YOUR TASK: Copy verbatim the material from its first line to the line that holds "def cycleRow1 : Vector", including that line.

SUPPLIED DATA:
§ §
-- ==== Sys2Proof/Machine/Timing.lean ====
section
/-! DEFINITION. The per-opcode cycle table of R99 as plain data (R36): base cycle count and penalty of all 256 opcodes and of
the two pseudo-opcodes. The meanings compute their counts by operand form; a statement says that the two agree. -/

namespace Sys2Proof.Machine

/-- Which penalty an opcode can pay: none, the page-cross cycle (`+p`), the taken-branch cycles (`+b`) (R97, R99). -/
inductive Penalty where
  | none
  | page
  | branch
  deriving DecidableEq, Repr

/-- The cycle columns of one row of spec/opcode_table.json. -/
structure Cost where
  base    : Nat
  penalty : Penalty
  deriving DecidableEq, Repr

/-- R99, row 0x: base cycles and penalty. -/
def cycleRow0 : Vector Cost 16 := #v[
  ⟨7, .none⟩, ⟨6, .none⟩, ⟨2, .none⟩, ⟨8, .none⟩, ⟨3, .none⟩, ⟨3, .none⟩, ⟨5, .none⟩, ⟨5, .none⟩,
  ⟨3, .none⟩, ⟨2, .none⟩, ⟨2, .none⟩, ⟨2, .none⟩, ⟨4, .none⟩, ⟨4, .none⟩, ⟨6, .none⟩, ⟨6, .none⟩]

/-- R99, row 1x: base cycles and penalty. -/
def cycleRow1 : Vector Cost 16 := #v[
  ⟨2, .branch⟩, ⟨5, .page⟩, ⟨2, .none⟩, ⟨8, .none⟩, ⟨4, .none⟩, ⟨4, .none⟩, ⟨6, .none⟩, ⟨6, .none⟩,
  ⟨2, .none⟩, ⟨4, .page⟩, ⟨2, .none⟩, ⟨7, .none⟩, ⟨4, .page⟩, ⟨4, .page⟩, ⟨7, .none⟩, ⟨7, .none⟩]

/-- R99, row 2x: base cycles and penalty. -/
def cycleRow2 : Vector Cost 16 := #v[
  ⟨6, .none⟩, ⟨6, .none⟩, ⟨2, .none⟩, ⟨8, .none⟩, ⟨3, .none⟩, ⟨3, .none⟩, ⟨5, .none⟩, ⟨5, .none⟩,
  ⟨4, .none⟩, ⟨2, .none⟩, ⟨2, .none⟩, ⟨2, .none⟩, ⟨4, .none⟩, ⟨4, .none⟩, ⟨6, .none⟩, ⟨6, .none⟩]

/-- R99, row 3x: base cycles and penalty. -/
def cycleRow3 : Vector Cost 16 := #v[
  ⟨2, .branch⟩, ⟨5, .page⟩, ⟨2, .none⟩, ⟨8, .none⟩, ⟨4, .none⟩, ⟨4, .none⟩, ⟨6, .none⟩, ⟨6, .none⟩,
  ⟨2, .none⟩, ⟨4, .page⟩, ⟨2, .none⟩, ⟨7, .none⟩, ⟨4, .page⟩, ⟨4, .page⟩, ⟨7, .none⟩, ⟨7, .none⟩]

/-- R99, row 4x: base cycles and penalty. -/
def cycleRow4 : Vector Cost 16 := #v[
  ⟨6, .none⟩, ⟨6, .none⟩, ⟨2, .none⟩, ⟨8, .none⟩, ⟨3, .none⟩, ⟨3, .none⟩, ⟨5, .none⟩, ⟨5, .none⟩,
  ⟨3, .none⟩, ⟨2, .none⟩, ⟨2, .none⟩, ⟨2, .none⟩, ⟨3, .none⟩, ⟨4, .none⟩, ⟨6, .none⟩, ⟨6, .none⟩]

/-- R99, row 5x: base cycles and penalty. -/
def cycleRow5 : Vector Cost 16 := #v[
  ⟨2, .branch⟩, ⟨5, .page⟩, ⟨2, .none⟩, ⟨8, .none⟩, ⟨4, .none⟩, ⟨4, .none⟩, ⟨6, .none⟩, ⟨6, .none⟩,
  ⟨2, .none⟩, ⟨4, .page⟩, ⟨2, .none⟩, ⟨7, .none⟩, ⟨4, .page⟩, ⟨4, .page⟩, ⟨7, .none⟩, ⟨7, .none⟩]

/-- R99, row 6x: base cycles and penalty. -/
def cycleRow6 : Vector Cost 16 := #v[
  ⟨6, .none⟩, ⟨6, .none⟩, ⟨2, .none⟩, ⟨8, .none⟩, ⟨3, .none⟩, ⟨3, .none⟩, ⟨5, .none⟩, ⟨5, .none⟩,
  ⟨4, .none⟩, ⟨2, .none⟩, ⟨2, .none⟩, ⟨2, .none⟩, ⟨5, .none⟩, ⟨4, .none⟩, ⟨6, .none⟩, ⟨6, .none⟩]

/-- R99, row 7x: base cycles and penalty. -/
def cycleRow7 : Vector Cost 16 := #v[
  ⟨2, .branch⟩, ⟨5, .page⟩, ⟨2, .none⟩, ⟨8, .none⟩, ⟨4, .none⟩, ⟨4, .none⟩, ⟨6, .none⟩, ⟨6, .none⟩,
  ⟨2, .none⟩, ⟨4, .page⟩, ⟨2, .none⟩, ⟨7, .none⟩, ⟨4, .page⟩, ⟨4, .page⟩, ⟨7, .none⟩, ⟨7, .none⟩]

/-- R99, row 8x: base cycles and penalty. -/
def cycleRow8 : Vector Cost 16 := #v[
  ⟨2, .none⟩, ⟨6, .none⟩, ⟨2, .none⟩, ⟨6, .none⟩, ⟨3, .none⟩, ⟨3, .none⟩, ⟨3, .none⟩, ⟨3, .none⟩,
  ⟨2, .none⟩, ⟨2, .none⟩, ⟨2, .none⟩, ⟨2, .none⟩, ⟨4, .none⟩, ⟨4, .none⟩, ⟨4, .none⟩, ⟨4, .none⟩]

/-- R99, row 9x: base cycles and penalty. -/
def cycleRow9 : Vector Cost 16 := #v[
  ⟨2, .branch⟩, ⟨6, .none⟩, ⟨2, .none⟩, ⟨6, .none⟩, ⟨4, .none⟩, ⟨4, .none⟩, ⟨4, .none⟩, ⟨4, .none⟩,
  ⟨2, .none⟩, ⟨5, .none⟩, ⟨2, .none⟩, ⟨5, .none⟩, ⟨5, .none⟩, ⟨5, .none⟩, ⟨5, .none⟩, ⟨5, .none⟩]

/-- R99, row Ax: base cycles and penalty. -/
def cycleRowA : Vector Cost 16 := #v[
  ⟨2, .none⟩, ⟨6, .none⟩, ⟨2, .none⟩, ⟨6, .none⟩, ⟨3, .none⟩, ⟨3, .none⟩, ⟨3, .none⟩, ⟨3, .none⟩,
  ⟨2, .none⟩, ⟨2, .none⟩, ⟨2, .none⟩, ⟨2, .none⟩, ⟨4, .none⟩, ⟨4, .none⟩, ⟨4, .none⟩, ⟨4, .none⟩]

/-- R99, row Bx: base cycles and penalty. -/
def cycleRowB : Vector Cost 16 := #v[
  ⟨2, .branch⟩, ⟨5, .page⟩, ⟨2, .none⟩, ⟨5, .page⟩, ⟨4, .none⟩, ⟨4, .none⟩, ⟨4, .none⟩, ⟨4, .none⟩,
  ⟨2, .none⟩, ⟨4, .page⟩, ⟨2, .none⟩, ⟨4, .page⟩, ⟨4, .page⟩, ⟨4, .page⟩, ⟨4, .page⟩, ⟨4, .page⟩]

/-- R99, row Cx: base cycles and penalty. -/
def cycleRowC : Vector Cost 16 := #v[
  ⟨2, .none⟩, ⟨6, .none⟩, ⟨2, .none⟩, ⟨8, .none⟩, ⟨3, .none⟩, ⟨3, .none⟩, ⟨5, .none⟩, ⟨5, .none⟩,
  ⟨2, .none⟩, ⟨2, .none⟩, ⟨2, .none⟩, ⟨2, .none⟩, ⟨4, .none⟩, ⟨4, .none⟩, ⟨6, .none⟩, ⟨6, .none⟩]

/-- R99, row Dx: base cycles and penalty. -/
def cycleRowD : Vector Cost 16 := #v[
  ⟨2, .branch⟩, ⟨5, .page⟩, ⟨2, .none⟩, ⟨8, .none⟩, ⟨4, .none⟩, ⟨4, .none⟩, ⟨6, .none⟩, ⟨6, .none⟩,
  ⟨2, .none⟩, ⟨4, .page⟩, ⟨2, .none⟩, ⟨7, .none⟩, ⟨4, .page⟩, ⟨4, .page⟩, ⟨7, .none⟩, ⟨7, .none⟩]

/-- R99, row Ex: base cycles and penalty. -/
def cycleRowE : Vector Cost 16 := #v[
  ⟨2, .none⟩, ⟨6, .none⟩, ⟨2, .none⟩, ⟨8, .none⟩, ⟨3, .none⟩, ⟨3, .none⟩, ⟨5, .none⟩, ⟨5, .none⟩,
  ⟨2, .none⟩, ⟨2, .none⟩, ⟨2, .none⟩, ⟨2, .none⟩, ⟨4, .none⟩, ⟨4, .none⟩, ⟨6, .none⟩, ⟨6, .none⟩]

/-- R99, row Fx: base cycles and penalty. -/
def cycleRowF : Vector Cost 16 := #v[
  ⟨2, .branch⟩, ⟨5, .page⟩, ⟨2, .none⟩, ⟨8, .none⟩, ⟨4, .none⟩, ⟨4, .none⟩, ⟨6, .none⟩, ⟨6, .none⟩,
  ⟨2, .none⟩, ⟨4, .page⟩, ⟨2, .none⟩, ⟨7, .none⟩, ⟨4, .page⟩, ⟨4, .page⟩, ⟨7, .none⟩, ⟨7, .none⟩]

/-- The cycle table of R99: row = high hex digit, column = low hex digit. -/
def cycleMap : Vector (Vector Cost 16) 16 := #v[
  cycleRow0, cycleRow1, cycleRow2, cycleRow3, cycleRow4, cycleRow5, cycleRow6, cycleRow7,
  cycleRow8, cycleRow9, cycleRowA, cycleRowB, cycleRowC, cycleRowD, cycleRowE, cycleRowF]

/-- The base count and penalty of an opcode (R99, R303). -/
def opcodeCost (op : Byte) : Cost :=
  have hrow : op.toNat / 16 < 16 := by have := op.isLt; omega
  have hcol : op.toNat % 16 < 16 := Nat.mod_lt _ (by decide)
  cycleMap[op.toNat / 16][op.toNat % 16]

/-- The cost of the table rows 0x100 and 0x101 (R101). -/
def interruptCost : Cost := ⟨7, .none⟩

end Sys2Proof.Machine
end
§ §
WRITTEN SOLUTION:
-- ==== Sys2Proof/Machine/Timing.lean ====
section
/-! DEFINITION. The per-opcode cycle table of R99 as plain data (R36): base cycle count and penalty of all 256 opcodes and of
the two pseudo-opcodes. The meanings compute their counts by operand form; a statement says that the two agree. -/

namespace Sys2Proof.Machine

/-- Which penalty an opcode can pay: none, the page-cross cycle (`+p`), the taken-branch cycles (`+b`) (R97, R99). -/
inductive Penalty where
  | none
  | page
  | branch
  deriving DecidableEq, Repr

/-- The cycle columns of one row of spec/opcode_table.json. -/
structure Cost where
  base    : Nat
  penalty : Penalty
  deriving DecidableEq, Repr

/-- R99, row 0x: base cycles and penalty. -/
def cycleRow0 : Vector Cost 16 := #v[
  ⟨7, .none⟩, ⟨6, .none⟩, ⟨2, .none⟩, ⟨8, .none⟩, ⟨3, .none⟩, ⟨3, .none⟩, ⟨5, .none⟩, ⟨5, .none⟩,
  ⟨3, .none⟩, ⟨2, .none⟩, ⟨2, .none⟩, ⟨2, .none⟩, ⟨4, .none⟩, ⟨4, .none⟩, ⟨6, .none⟩, ⟨6, .none⟩]

/-- R99, row 1x: base cycles and penalty. -/
def cycleRow1 : Vector Cost 16 := #v[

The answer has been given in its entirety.